On the other hand, if the robot is able to ground the language command, say, by relating “Fetch an apple” to the current home environment: it observes no fruit basket, no apple tree in the backyard, no grocery stores nearby, but a fridge in the kitchen. Based on this observation, it can successfully choose the most likely plan to execute the command. (This grounding ability is also what SayCan  explores.) Moreover, to successfully execute the task “Take out an apple from the fridge”, the robot needs to locate the fridge, open the fridge door, locate the apple, take it out and to the human user. This sequence of actions requires a correct mapping from word tokens “take”, “apple”, and “fridge” to action decisions, which is yet another lower-level grounding problem.
Of course, the human user can be more explicit about the apple-fetch task by describing the scenario in details in the command: “Our home has a fridge in the kitchen that is located on the right of the house. There are some apples inside the fridge. Go grab an apple for me.” This can resolve most of the ambiguity in the shorter command “Fetch me an apple”, but it requires a tedious elaboration every time the user asks the robot to do the same thing.
Still, some people might argue whether an explicit grounding procedure is needed or not. From the perspective of computer vision, suppose we have already trained a versatile object detector that is able to detect thousands of object classes, covering almost all daily objects, can we just use the detected labels to inform the robot’s actions? For example, if we have generated the apple label in the scene image, and given the command “Find an apple”, can we directly let the robot go to that object and we are all set? The answer is yes in this case. However, the grounding problem might be far more complex than this simple case.
When we assign labels to detected object classes from an object detector, we are actually using some symbol space that might be different from our language space. Let’s say we define 1000 labels, including “sedan”, “suv”, and “car”, where “car” represents all other vehicles that are neither a sedan nor an SUV. Now given a scenario where an SUV is available and a command “Fetch my wallet from the car”, if we strictly follow the label definition of the detector, then the robot doesn’t know how to achieve the task because there is no “car” available! The problem is that the class labels like “sedan”, “suv”, and “car” are just symbols, and they can be “A”, “B”, and “C” instead. Because human language can be highly ambiguous and dependent on the context, directly establishing mappings from these detector labels to language tokens will not work. In the example, the word “car” can be very flexible and given the scenario, it clearly refers to the SUV. Thus, establishing a dynamic mapping between language tokens and detector labels is required, in different contexts. This ability of dynamic mapping is in fact language grounding.
The requirement for grounding is more obvious when it comes to abstract words, like spatial-relation prepositions. The meaning of “on top of” could be totally different in different contexts, and there is no way a robot can really achieve a command containing “on top of” without grounding it in the environment. For example, an object “on top of” a table could have a very different absolute Z coordinate depending on how high the table is. So the robot arm will have different target poses for the same command.

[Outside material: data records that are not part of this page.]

-- ==== Sys2Proof/Laws/KeepOwner1.lean ====
section
/-! SUPPORT. Every cluster and every queue keeps at most one partition under the functions that change the directory, and those that lead to them. -/

set_option linter.all false

namespace Sys2Proof.Machine.Dev

set_option Elab.async false

theorem dirOf_eq {d e : Dev} {i : Nat} (h : d.dirOf i = e.dirOf i) :
    d.dirState i = e.dirState i ∧ d.mask i = e.mask i ∧ d.g pDEV (DEV_DIR_QBASE i) = e.g pDEV (DEV_DIR_QBASE i) ∧
    d.g pDEV (DEV_DIR_QCOUNT i) = e.g pDEV (DEV_DIR_QCOUNT i) ∧ (d.ptnAt i).pendMask = (e.ptnAt i).pendMask ∧ (d.ptnAt i).pendShape = (e.ptnAt i).pendShape := by
  simpa only [dirOf, Prod.mk.injEq] using h
theorem claims_eq {d e : Dev} {i n : Nat} (h : d.dirOf i = e.dirOf i) : d.claims i n = e.claims i n := by
  obtain ⟨h1, h2, h3, h4, h5, h6⟩ := dirOf_eq h
  simp only [claims, promised, h1, h2, h5]
theorem claimsQueue_eq {d e : Dev} {i n : Nat} (h : d.dirOf i = e.dirOf i) : d.claimsQueue i n = e.claimsQueue i n := by
  obtain ⟨h1, h2, h3, h4, h5, h6⟩ := dirOf_eq h
  simp only [claimsQueue, h1, h3, h4, h6]
/-- A change of one directory entry. -/
theorem OneOwner.change {d e : Dev} (i : Nat) (h : OneOwner d) (ho : ∀ j < 16, j ≠ i → e.dirOf j = d.dirOf j)
    (hf : i < 16 → e.dirState i = 0 → e.mask i = 0 ∧ e.g pDEV (DEV_DIR_QCOUNT i) = 0)
    (hc : i < 16 → ∀ n < 64, e.claims i n → d.claims i n ∨ ∀ j < 16, j ≠ i → ¬ d.claims j n)
    (hq : i < 16 → ∀ q, e.claimsQueue i q → d.claimsQueue i q ∨ (∀ j < 16, j ≠ i → ¬ d.claimsQueue j q) ∧ 16 ≤ q ∧ q < 8192) : OneOwner e := by
  have cl (a : Nat) (ha : a < 16) (n : Nat) (hn : e.claims a n) (hai : a ≠ i) : d.claims a n := by rwa [claims_eq (ho a ha hai)] at hn
  have qu (a : Nat) (ha : a < 16) (n : Nat) (hn : e.claimsQueue a n) (hai : a ≠ i) : d.claimsQueue a n := by rwa [claimsQueue_eq (ho a ha hai)] at hn
  constructor
  · intro a ha h0
    by_cases hai : a = i
    · subst hai; exact hf ha h0
    · obtain ⟨h1, h2, h3, h4, -, -⟩ := dirOf_eq (ho a ha hai)
      rw [h2, h4]; exact h.free a ha (h1 ▸ h0)
  · intro a ha b hb n hn hx hy
    by_cases hai : a = i <;> by_cases hbi : b = i
    · omega
    · subst hai
      rcases hc ha n hn hx with h1 | h1
      · exact h.clusters a ha b hb n hn h1 (cl b hb n hy hbi)
      · exact absurd (cl b hb n hy hbi) (h1 b hb hbi)
    · subst hbi
      rcases hc hb n hn hy with h1 | h1
      · exact h.clusters a ha b hb n hn (cl a ha n hx hai) h1
      · exact absurd (cl a ha n hx hai) (h1 a ha hai)
    · exact h.clusters a ha b hb n hn (cl a ha n hx hai) (cl b hb n hy hbi)
  · intro a ha b hb n hx hy
    by_cases hai : a = i <;> by_cases hbi : b = i
    · omega
    · subst hai
      rcases hq ha n hx with h1 | h1
      · exact h.queues a ha b hb n h1 (qu b hb n hy hbi)
      · exact absurd (qu b hb n hy hbi) (h1.1 b hb hbi)
    · subst hbi
      rcases hq hb n hy with h1 | h1
      · exact h.queues a ha b hb n (qu a ha n hx hai) h1
      · exact absurd (qu a ha n hx hai) (h1.1 a ha hai)
    · exact h.queues a ha b hb n (qu a ha n hx hai) (qu b hb n hy hbi)
  · intro a ha n hx
    by_cases hai : a = i
    · subst hai
      rcases hq ha n hx with h1 | h1
      · exact h.range a ha n h1
      · exact h1.2
    · exact h.range a ha n (qu a ha n hx hai)
theorem OneOwner.of_dir {z d : Dev} (hd : Dir z d) (h : OneOwner z) : OneOwner d :=
  h.change 16 (fun j hj _ => hd.same j hj) (fun h => by omega) (fun h => by omega) (fun h => by omega)
theorem OneOwner.of {d e : Dev} (h : OneOwner d) (h1 : e.fld = d.fld) (h2 : e.ptn = d.ptn) : OneOwner e := OneOwner.of_dir (Dir.rfl.of h1 h2) h
theorem dirOf_state (d : Dev) (i v j : Nat) : (p d pDEV (DEV_DIR_STATE i) v).dirOf j =
    (if j = i then v % 8 else d.dirState j, d.mask j, d.g pDEV (DEV_DIR_QBASE j), d.g pDEV (DEV_DIR_QCOUNT j), (d.ptnAt j).pendMask, (d.ptnAt j).pendShape) := by
  have e : (p d pDEV (DEV_DIR_STATE i) v).ptnAt j = d.ptnAt j := rfl
  simp only [dirOf, e, Prod.mk.injEq, and_self, and_true]
  refine ⟨?_, ?_, ?_, ?_⟩
  · split
    · next h => subst h; exact g_p_self _ _ _ _
    · exact g_p_ne _ _ _ _ _ _ (by simp only [DEV_DIR_STATE, Fld.bit]; omega)
  all_goals exact g_p_ne _ _ _ _ _ _ (by simp only [DEV_DIR_STATE, DEV_DIR_MASK, DEV_DIR_QBASE, DEV_DIR_QCOUNT, Fld.bit]; omega)
theorem dirOf_setPtn (d : Dev) (i : Nat) (c : Ptn) (j : Nat) : (setPtn d i c).dirOf j =
    (d.dirState j, d.mask j, d.g pDEV (DEV_DIR_QBASE j), d.g pDEV (DEV_DIR_QCOUNT j),
      if j = i then c.pendMask else (d.ptnAt j).pendMask, if j = i then c.pendShape else (d.ptnAt j).pendShape) := by
  by_cases h : j = i
  · subst h; simp only [dirOf, ptnAt_setPtn_self, if_pos]; rfl
  · simp only [dirOf, ptnAt_setPtn_ne _ _ _ _ h, if_neg h]; rfl
theorem dirOf_setDir (d : Dev) (i st m qb qc j : Nat) : (setDir d i st m qb qc).dirOf j =
    (if j = i then st % 8 else d.dirState j, if j = i then m % 2 ^ 64 else d.mask j, if j = i then qb % 2 ^ 13 else d.g pDEV (DEV_DIR_QBASE j),
      if j = i then qc % 2 ^ 13 else d.g pDEV (DEV_DIR_QCOUNT j), (d.ptnAt j).pendMask, (d.ptnAt j).pendShape) := by
  have e : (setDir d i st m qb qc).ptnAt j = d.ptnAt j := rfl
  simp only [dirOf, e, Prod.mk.injEq, and_self, and_true]
  unfold setDir dirState mask
  dsimp only
  by_cases h : j = i
  · subst h
    simp only [if_pos]
    refine ⟨?_, ?_, ?_, ?_⟩ <;>
      ((repeat rw [g_p_ne _ _ _ _ _ _ (by simp only [DEV_DIR_STATE, DEV_DIR_MASK, DEV_DIR_QBASE, DEV_DIR_QCOUNT, DEV_DIR_CLUSTERS, Fld.bit]; omega)]); exact g_p_self _ _ _ _)
  · simp only [if_neg h]
    refine ⟨?_, ?_, ?_, ?_⟩ <;>
      (repeat rw [g_p_ne _ _ _ _ _ _ (by simp only [DEV_DIR_STATE, DEV_DIR_MASK, DEV_DIR_QBASE, DEV_DIR_QCOUNT, DEV_DIR_CLUSTERS, Fld.bit]; omega)])
/-- A partition's state becomes one that is neither FREE nor RESIZING. -/
theorem state_own {d : Dev} (i v : Nat) (h : OneOwner d) (h0 : v % 8 ≠ 0) (h3 : v % 8 ≠ 3) : OneOwner (p d pDEV (DEV_DIR_STATE i) v) := by
  have hi := dirOf_state d i v i
  simp only [dirOf, Prod.mk.injEq, if_pos] at hi
  obtain ⟨e1, e2, e3, e4, e5, e6⟩ := hi
  refine h.change i (fun j _ hj => ?_) (fun _ h' => ?_) (fun _ n _ hn => Or.inl ?_) (fun _ q hq => Or.inl ?_)
  · rw [dirOf_state, if_neg hj]; rfl
  · exact absurd (e1 ▸ h') h0
  · simp only [claims, promised, e1, e2, Bool.and_eq_true, beq_iff_eq] at hn ⊢
    rcases hn with hn | hn
    · exact Or.inl hn
    · exact absurd hn.1 h3
  · simp only [claimsQueue, e1, e3, e4] at hq ⊢
    rcases hq with hn | hn
    · exact Or.inl hn
    · exact absurd hn.1 h3
/-- A partition's resize is forgotten. -/
theorem setPtn_clear_own {d : Dev} (i : Nat) (c : Ptn) (h : OneOwner d) (h1 : c.pendMask = 0) (h2 : c.pendShape = 0) : OneOwner (setPtn d i c) := by
  have hi := dirOf_setPtn d i c i
  simp only [dirOf, Prod.mk.injEq, if_pos] at hi
  obtain ⟨e1, e2, e3, e4, e5, e6⟩ := hi
  refine h.change i (fun j _ hj => ?_) (fun hi h' => ?_) (fun _ n _ hn => Or.inl ?_) (fun _ q hq => Or.inl ?_)
  · rw [dirOf_setPtn, if_neg hj, if_neg hj]; rfl
  · rw [e2, e4]; exact h.free i hi (e1 ▸ h')
  · simp only [claims, promised, e1, e2, e5, h1, Bool.and_eq_true, beq_iff_eq, Nat.zero_testBit, Bool.false_eq_true, and_false, or_false] at hn ⊢
    exact Or.inl hn
  · simp only [claimsQueue, e1, e3, e4, e6, h2, shapeQbase, shapeQcount, bitsAt, Nat.zero_shiftRight, Nat.zero_div, Nat.zero_mod] at hq ⊢
    rcases hq with hn | hn
    · exact Or.inl hn
    · omega
theorem modPtn_clear_own {d : Dev} (i : Nat) (f : Ptn → Ptn) (h : OneOwner d) (h1 : ∀ x, (f x).pendMask = 0 ∧ (f x).pendShape = 0) : OneOwner (modPtn d i f) :=
  setPtn_clear_own _ _ h (h1 _).1 (h1 _).2
/-- A directory entry takes values that no other partition has. -/
theorem setDir_own {d : Dev} (i st m qb qc : Nat) (h : OneOwner d) (h0 : st % 8 = 0 → m = 0 ∧ qc = 0) (h3 : st % 8 ≠ 3)
    (hc : i < 16 → ∀ n < 64, m.testBit n = true → d.claims i n ∨ ∀ j < 16, j ≠ i → ¬ d.claims j n)
    (hl : qb < 8192) (hm : qc < 8192)
    (hq : i < 16 → ∀ q, qb ≤ q → q < qb + qc → d.claimsQueue i q ∨ (∀ j < 16, j ≠ i → ¬ d.claimsQueue j q) ∧ 16 ≤ q ∧ q < 8192) :
    OneOwner (setDir d i st m qb qc) := by
  have hi := dirOf_setDir d i st m qb qc i
  simp only [dirOf, Prod.mk.injEq, if_pos] at hi
  obtain ⟨e1, e2, e3, e4, e5, e6⟩ := hi
  refine h.change i (fun j _ hj => ?_) (fun hi h' => ?_) (fun hi n hn64 hn => ?_) (fun hi q hq' => ?_)
  · rw [dirOf_setDir]; simp only [if_neg hj]; rfl
  · obtain ⟨a, b⟩ := h0 (e1 ▸ h'); rw [e2, e4, a, b]; exact ⟨rfl, rfl⟩
  · simp only [claims, promised, e1, e2, Bool.and_eq_true, beq_iff_eq] at hn
    rcases hn with hn | hn
    · rw [Nat.testBit_mod_two_pow, Bool.and_eq_true, decide_eq_true_eq] at hn
      exact hc hi n hn.1 hn.2
    · exact absurd hn.1 h3
  · simp only [claimsQueue, e1, e3, e4] at hq'
    rcases hq' with hn | hn
    · exact hq hi q (by omega) (by omega)
    · exact absurd hn.1 h3
theorem setDir_free_own {d : Dev} (i : Nat) (h : OneOwner d) : OneOwner (setDir d i 0 0 0 0) :=
  setDir_own i 0 0 0 0 h (fun _ => ⟨rfl, rfl⟩) (by decide) (fun _ n _ hn => by simp at hn) (by omega) (by omega) (fun _ q h1 h2 => by omega)
/-- What the arbiter of PTN_CREATE and PTN_RESIZE finds free, no other partition has. -/
theorem clusters_free {d : Dev} {i mask : Nat} (h : OneOwner d) (hm : d.clustersTaken i mask = false) {n : Nat} (hn : n < 64) (hb : mask.testBit n = true) :
    ∀ j < 16, j ≠ i → ¬ d.claims j n := by
  intro j hj hji hc
  have h1 : n ∈ maskList mask := by simp only [maskList, List.mem_filter, List.mem_range]; exact ⟨hn, hb⟩
  have h2 := List.any_eq_false.1 hm n h1
  simp only [Bool.or_eq_true, not_or, List.any_eq_true, not_exists, not_and, List.mem_range] at h2
  have h3 := h2.2 j hj
  simp only [Bool.and_eq_true, decide_eq_true_eq, Bool.or_eq_true, not_and, not_or] at h3
  have h4 := h3 hji
  rcases hc with hc | hc
  · apply h4.1
    simp only [owns, Bool.and_eq_true, decide_eq_true_eq]
    refine ⟨fun h0 => ?_, hc⟩
    rw [(h.free j hj h0).1] at hc
    simp at hc
  · exact h4.2 hc
theorem queues_free {d : Dev} {i base count : Nat} (h : OneOwner d) (hm : d.queuesTaken i base count = false) :
    base < 8192 ∧ count < 8192 ∧ ∀ q, base ≤ q → q < base + count → (∀ j < 16, j ≠ i → ¬ d.claimsQueue j q) ∧ 16 ≤ q ∧ q < 8192 := by
  simp only [queuesTaken, Bool.or_eq_false_iff, decide_eq_false_iff_not, beq_eq_false_iff_ne] at hm
  obtain ⟨⟨⟨h1, h2⟩, h3⟩, h4⟩ := hm
  refine ⟨by omega, by omega, fun q h5 h6 => ⟨fun j hj hji hc => ?_, by omega, by omega⟩⟩
  have h7 := List.any_eq_false.1 h4 j (List.mem_range.2 hj)
  simp only [Bool.and_eq_true, decide_eq_true_eq, Bool.or_eq_true, not_and, not_or, overlaps, beq_iff_eq] at h7
  rcases hc with hc | hc
  · have h0 : d.dirState j ≠ 0 := fun h0 => by have := (h.free j hj h0).2; omega
    have := (h7 ⟨hji, h0⟩).1
    omega
  · have := (h7 ⟨hji, by omega⟩).2 hc.1
    omega
theorem blank_own {d : Dev} (h : ∀ i < 16, d.dirState i = 0 ∧ d.mask i = 0 ∧ d.g pDEV (DEV_DIR_QCOUNT i) = 0) : OneOwner d := by
  have hc (i : Nat) (hi : i < 16) (n : Nat) : ¬ d.claims i n := by
    obtain ⟨h1, h2, h3⟩ := h i hi
    simp [claims, promised, h1, h2]
  have hq (i : Nat) (hi : i < 16) (n : Nat) : ¬ d.claimsQueue i n := by
    obtain ⟨h1, h2, h3⟩ := h i hi
    simp only [claimsQueue, h1, h3]; omega
  exact ⟨fun i hi _ => (h i hi).2, fun i hi j _ n _ hn _ => absurd hn (hc i hi n), fun i hi j _ n hn _ => absurd hn (hq i hi n), fun i hi n hn => absurd hn (hq i hi n)⟩
theorem reset_own : OneOwner reset := blank_own (fun _ _ => ⟨rfl, rfl, rfl⟩)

So how should we solve the grounding problem? Can we just collect a huge dataset of (language, environment_context, robot_trajectory) triplets and use supervised training with a general model architecture to make the grounding ability emerge by learning the mapping (language, environment_context) -> robot_trajectory? In theory, this approach is possible, but in practice, the dataset size will be too large to be feasible. Others believe in grounding individual words first then combining them following language syntax to ground whole sentences. However, this is only a rough idea without concrete execution plans so far.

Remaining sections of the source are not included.